### Listed entries

theorem State.writeRecs_kept {qs : List Instr} {s : State} (h : Kept qs s) (p : Nat) (i : Nat) (tag : Word) (l : List Rec) :
    Kept qs (State.writeRecs s p i tag l) := by
  unfold State.writeRecs
  repeat' first
    | (with_reducible first | exact h | assumption | apply State.emitRecord_kept | apply kept_hostMem | (apply kept_foldl; intro s a h)
                             | apply kept_ite)
    | simp only [kept_mk_iff, kept_mk_rim_iff]
    | split

theorem State.commitDraft_kept {qs : List Instr} {s : State} (h : Kept qs s) (i : Nat) (y : Pass) :
    Kept qs (State.commitDraft s i y) := by
  unfold State.commitDraft
  repeat' first
    | (with_reducible first | exact h | assumption | apply State.endSeq_kept | apply State.setUnit_kept | apply State.setSeq_kept
                             | apply kept_hostMem | (apply kept_foldl; intro s a h) | apply kept_ite)
    | simp only [kept_mk_iff, kept_mk_rim_iff]
    | split

theorem State.sendFeedback_kept {qs : List Instr} {s : State} (h : Kept qs s) (p : Nat) (sv : ServingRec) (y : Pass) (row : Nat) (i : Nat) (d : Bytes) :
    Kept qs (State.sendFeedback s p sv y row i d) := by
  unfold State.sendFeedback
  repeat' first
    | (with_reducible first | exact h | assumption | apply State.modPart_kept | apply State.feedback_kept | apply kept_ite)
    | split

theorem State.commitSeq_kept {qs : List Instr} {s : State} (h : Kept qs s) (p : Nat) (sv : ServingRec) (y : Pass) (i : Nat) :
    Kept qs (State.commitSeq s p sv y i) := by
  unfold State.commitSeq
  repeat' first
    | (with_reducible first | exact h | assumption | apply State.sendFeedback_kept | apply State.endSeq_kept | apply State.commitDraft_kept
                             | apply State.meterPrompt_kept | apply State.commitTokens_kept | apply State.writeRecs_kept | apply State.dropSeq_kept
                             | apply State.setSeq_kept | apply State.readyCreates_kept | apply State.release_kept | apply State.fixLength_kept
                             | apply kept_hostMem | (apply kept_foldl; intro s a h) | apply kept_ite)
    | simp only [kept_mk_iff, kept_mk_rim_iff]
    | split

theorem execPassCommit_kept {qs : List Instr} {s : State} (h : Kept qs s) (p : Nat) (pass : Nat) {s1 : State} (ht : execPassCommit p pass s = .next s1) :
    Kept qs s1 := by
  unfold execPassCommit at ht
  first
    | (injection ht with ht; subst ht)
    | (split at ht <;> (injection ht with ht; subst ht))
  repeat' first
    | (with_reducible first | exact h | assumption | apply State.modPart_kept | apply State.wakeWaiting_kept | apply State.commitSeq_kept
                             | apply kept_hostMem | (apply kept_foldl; intro s a h) | apply kept_ite)
    | simp only [kept_mk_iff, kept_mk_rim_iff]
    | split

end Sys2Proof.Machine
end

######

| Instructions for the task |
For the entries above, transcribe precisely the lines from the one with "State.release_kept | apply State.fixLength_kept" through the end, including both.

| Answer to this problem |
                             | apply State.setSeq_kept | apply State.readyCreates_kept | apply State.release_kept | apply State.fixLength_kept
                             | apply kept_hostMem | (apply kept_foldl; intro s a h) | apply kept_ite)
    | simp only [kept_mk_iff, kept_mk_rim_iff]
    | split

theorem execPassCommit_kept {qs : List Instr} {s : State} (h : Kept qs s) (p : Nat) (pass : Nat) {s1 : State} (ht : execPassCommit p pass s = .next s1) :
    Kept qs s1 := by
  unfold execPassCommit at ht
  first
    | (injection ht with ht; subst ht)
    | (split at ht <;> (injection ht with ht; subst ht))
  repeat' first
    | (with_reducible first | exact h | assumption | apply State.modPart_kept | apply State.wakeWaiting_kept | apply State.commitSeq_kept
                             | apply kept_hostMem | (apply kept_foldl; intro s a h) | apply kept_ite)
    | simp only [kept_mk_iff, kept_mk_rim_iff]
    | split

end Sys2Proof.Machine
end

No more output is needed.